• **PROBLEM**
Only the lines running from the one with "memWrite 0x00#8 0b1111#4" to the end of the listing should be returned, each exactly as it appears, with both ends kept.

• **EXERCISE MATERIAL**
↓↓↓

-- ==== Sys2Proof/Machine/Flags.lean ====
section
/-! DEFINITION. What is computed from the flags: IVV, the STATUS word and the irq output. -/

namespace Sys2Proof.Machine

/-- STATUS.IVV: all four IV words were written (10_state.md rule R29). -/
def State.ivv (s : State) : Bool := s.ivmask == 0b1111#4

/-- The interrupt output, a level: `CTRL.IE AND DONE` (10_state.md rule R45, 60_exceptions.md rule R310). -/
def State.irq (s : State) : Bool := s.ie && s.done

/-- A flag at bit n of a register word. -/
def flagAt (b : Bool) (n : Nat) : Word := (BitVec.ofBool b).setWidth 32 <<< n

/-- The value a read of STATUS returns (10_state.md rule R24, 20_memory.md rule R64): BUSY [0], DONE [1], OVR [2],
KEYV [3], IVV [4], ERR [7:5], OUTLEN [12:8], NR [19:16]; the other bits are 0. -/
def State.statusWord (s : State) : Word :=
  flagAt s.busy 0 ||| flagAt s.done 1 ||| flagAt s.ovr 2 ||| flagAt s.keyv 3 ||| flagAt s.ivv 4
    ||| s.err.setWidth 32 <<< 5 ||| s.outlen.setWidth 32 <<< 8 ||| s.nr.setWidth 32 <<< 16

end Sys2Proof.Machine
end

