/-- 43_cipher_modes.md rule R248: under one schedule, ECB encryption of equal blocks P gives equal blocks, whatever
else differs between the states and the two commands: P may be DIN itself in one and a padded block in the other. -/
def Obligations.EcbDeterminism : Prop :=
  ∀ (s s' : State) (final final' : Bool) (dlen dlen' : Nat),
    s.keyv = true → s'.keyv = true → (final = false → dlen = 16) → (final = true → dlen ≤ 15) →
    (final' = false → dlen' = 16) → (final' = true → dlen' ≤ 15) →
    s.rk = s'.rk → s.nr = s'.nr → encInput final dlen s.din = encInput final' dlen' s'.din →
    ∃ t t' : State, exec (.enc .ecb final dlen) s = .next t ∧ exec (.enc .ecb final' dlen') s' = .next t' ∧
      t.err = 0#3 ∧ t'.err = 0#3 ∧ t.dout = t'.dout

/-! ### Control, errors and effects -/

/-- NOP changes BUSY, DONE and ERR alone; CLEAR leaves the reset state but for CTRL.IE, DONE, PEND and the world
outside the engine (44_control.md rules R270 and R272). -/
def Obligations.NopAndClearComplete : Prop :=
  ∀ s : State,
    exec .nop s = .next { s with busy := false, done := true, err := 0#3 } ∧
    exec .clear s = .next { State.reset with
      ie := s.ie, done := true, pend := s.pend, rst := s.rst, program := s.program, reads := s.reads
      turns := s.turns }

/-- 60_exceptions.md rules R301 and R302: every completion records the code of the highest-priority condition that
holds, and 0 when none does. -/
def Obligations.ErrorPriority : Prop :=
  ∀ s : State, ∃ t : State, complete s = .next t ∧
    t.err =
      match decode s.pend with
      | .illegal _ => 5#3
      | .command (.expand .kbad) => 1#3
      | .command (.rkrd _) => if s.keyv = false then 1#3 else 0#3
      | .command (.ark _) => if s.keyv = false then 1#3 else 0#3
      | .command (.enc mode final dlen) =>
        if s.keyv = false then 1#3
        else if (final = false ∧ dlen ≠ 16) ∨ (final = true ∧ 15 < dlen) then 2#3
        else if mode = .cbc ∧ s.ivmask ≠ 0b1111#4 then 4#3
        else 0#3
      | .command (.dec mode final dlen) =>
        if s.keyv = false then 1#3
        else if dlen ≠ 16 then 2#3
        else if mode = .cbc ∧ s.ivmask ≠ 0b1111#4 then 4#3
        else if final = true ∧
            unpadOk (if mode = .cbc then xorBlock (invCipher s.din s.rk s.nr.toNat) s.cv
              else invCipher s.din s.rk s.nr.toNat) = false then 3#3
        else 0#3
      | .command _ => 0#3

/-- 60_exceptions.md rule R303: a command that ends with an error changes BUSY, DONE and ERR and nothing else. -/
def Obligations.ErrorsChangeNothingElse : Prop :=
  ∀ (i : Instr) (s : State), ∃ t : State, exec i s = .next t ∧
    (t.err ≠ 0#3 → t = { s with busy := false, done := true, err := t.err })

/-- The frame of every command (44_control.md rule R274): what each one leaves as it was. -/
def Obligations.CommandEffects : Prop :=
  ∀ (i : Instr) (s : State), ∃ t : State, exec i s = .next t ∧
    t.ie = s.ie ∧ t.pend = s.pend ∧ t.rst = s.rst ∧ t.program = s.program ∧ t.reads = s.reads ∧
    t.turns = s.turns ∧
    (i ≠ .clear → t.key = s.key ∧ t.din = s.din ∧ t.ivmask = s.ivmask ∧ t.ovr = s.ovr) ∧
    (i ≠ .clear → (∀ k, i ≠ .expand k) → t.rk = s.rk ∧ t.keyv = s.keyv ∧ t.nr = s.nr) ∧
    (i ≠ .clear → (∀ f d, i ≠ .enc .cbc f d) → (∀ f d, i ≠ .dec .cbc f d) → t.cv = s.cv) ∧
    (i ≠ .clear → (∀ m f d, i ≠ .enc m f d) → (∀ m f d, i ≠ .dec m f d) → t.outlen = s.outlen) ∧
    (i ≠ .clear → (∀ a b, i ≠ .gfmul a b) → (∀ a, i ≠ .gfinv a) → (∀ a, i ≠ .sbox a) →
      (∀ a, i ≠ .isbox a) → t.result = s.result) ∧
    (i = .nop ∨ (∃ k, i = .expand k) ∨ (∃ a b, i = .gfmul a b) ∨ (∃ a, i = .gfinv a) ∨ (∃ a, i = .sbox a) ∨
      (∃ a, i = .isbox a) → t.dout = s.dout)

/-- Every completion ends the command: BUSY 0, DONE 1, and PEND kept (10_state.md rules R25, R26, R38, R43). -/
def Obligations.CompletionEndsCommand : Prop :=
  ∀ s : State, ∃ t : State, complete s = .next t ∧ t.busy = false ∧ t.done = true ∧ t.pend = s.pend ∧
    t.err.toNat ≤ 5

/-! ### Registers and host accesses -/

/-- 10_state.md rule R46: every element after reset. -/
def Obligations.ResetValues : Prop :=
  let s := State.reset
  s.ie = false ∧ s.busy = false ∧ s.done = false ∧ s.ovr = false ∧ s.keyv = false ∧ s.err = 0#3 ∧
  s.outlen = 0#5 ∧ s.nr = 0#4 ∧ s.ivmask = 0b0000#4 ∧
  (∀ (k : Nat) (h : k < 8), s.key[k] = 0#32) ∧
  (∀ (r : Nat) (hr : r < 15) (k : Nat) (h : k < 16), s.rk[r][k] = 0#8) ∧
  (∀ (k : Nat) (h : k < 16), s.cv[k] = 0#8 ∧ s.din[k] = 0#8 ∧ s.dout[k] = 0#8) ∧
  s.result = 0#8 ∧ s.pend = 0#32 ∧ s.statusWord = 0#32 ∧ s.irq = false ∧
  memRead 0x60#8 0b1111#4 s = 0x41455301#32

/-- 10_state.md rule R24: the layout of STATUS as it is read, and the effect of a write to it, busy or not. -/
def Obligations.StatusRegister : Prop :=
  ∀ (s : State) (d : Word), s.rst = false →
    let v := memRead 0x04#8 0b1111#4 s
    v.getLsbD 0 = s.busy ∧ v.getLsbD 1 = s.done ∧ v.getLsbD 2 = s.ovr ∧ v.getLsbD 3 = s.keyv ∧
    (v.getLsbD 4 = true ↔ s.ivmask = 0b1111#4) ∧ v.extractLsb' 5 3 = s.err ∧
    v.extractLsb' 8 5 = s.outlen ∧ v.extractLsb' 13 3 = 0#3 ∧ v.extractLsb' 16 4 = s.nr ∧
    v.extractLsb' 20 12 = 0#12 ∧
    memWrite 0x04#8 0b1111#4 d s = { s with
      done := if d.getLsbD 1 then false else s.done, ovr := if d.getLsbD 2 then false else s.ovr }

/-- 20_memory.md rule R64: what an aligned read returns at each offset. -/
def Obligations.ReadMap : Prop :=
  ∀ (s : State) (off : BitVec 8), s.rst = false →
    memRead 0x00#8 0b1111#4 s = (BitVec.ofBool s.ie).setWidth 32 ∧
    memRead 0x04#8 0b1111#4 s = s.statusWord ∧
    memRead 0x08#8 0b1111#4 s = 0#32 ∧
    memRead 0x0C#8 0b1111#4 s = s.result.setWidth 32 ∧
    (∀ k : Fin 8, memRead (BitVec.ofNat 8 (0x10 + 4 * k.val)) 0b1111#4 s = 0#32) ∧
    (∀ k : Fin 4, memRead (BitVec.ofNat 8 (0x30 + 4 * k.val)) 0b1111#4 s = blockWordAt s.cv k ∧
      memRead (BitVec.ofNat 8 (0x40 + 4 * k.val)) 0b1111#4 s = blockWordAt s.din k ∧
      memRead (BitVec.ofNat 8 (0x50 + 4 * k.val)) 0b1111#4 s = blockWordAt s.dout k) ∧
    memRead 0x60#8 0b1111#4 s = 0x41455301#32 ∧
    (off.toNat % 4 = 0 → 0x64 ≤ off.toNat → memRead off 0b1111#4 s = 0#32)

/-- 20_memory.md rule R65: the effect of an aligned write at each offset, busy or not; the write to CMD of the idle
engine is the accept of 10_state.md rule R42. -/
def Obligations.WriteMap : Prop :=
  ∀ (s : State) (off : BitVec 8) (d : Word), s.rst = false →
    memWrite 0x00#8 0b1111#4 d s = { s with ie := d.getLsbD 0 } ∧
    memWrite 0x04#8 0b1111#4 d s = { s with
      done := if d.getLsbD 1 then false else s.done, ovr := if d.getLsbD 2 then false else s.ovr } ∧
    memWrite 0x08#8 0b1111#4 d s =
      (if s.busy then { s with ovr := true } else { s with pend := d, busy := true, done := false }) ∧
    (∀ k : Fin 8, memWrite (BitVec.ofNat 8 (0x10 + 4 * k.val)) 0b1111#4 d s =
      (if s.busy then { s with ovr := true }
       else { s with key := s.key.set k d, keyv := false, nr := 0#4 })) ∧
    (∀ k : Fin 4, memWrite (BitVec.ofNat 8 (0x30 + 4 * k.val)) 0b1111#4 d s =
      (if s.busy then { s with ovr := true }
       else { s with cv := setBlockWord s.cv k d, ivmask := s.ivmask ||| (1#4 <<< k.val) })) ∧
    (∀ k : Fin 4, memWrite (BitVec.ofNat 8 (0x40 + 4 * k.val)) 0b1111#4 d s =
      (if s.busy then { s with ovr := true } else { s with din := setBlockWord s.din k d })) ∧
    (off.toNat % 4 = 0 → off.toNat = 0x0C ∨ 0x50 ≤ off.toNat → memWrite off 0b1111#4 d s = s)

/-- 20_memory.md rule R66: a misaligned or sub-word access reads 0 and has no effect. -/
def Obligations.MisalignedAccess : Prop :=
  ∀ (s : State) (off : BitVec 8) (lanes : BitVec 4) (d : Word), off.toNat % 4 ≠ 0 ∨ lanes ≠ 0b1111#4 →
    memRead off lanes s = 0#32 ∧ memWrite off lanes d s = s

↑↑↑

• **OUTPUT OF THE EXERCISE**
    memWrite 0x00#8 0b1111#4 d s = { s with ie := d.getLsbD 0 } ∧
    memWrite 0x04#8 0b1111#4 d s = { s with
      done := if d.getLsbD 1 then false else s.done, ovr := if d.getLsbD 2 then false else s.ovr } ∧
    memWrite 0x08#8 0b1111#4 d s =
      (if s.busy then { s with ovr := true } else { s with pend := d, busy := true, done := false }) ∧
    (∀ k : Fin 8, memWrite (BitVec.ofNat 8 (0x10 + 4 * k.val)) 0b1111#4 d s =
      (if s.busy then { s with ovr := true }
       else { s with key := s.key.set k d, keyv := false, nr := 0#4 })) ∧
    (∀ k : Fin 4, memWrite (BitVec.ofNat 8 (0x30 + 4 * k.val)) 0b1111#4 d s =
      (if s.busy then { s with ovr := true }
       else { s with cv := setBlockWord s.cv k d, ivmask := s.ivmask ||| (1#4 <<< k.val) })) ∧
    (∀ k : Fin 4, memWrite (BitVec.ofNat 8 (0x40 + 4 * k.val)) 0b1111#4 d s =
      (if s.busy then { s with ovr := true } else { s with din := setBlockWord s.din k d })) ∧
    (off.toNat % 4 = 0 → off.toNat = 0x0C ∨ 0x50 ≤ off.toNat → memWrite off 0b1111#4 d s = s)

/-- 20_memory.md rule R66: a misaligned or sub-word access reads 0 and has no effect. -/
def Obligations.MisalignedAccess : Prop :=
  ∀ (s : State) (off : BitVec 8) (lanes : BitVec 4) (d : Word), off.toNat % 4 ≠ 0 ∨ lanes ≠ 0b1111#4 →
    memRead off lanes s = 0#32 ∧ memWrite off lanes d s = s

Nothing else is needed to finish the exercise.